Records shown:

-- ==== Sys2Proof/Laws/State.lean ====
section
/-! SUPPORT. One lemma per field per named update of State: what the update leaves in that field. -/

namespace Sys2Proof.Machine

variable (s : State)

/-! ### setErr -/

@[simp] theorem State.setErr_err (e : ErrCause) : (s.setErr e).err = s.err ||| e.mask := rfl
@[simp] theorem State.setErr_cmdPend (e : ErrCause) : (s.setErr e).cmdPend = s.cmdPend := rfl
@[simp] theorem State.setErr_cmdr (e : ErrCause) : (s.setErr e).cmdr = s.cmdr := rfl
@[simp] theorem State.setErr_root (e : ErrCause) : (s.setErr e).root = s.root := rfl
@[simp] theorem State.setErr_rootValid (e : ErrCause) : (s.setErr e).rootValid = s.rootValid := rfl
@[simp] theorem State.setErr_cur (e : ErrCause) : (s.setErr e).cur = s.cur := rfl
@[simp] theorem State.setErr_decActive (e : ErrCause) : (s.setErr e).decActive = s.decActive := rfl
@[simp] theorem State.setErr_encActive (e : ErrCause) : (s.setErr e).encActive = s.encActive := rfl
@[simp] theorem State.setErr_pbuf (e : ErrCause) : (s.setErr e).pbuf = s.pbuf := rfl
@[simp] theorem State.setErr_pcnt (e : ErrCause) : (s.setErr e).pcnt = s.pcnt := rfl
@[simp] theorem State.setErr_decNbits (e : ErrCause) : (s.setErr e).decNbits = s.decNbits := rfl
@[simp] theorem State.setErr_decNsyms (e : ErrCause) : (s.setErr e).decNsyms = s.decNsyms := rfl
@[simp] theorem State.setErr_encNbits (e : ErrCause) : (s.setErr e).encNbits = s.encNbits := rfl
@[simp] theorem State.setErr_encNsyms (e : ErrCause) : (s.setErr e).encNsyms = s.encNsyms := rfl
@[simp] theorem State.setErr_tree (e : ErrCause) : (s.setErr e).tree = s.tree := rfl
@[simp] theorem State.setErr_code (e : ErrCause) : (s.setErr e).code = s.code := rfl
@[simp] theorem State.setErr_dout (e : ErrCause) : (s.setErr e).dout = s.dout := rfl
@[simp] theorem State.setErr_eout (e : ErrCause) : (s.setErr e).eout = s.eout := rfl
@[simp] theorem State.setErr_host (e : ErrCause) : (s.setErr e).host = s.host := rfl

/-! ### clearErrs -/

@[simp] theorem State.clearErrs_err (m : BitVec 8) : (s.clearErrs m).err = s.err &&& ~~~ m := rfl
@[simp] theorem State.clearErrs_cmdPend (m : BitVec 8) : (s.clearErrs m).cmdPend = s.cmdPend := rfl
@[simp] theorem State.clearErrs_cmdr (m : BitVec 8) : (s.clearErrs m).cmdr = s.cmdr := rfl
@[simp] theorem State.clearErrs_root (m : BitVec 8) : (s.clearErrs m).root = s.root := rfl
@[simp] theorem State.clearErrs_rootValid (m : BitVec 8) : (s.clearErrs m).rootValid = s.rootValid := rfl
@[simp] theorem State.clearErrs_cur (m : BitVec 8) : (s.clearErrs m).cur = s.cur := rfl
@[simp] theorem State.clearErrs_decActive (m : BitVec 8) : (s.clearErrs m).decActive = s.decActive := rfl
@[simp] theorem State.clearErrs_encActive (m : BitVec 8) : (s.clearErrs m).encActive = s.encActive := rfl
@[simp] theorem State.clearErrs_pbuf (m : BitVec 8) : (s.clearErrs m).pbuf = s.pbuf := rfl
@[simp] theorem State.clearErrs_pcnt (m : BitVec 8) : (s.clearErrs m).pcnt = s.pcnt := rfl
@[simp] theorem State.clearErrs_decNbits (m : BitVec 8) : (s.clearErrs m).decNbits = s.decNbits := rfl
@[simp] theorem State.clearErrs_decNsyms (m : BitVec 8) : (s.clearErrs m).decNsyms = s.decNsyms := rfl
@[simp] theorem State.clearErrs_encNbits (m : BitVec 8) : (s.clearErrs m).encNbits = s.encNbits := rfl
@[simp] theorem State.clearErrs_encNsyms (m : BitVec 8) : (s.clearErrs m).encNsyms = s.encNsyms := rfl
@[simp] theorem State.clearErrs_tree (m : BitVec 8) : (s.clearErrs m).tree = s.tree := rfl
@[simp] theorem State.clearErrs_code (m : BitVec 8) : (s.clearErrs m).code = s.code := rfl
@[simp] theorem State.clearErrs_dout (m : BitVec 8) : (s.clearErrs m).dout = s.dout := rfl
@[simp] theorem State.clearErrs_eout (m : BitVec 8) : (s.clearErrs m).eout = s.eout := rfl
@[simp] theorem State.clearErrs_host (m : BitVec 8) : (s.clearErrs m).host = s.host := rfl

Try it: If a line of the data above contains "cmdPend", copy it out.

Task response:
@[simp] theorem State.setErr_cmdPend (e : ErrCause) : (s.setErr e).cmdPend = s.cmdPend := rfl
@[simp] theorem State.clearErrs_cmdPend (m : BitVec 8) : (s.clearErrs m).cmdPend = s.cmdPend := rfl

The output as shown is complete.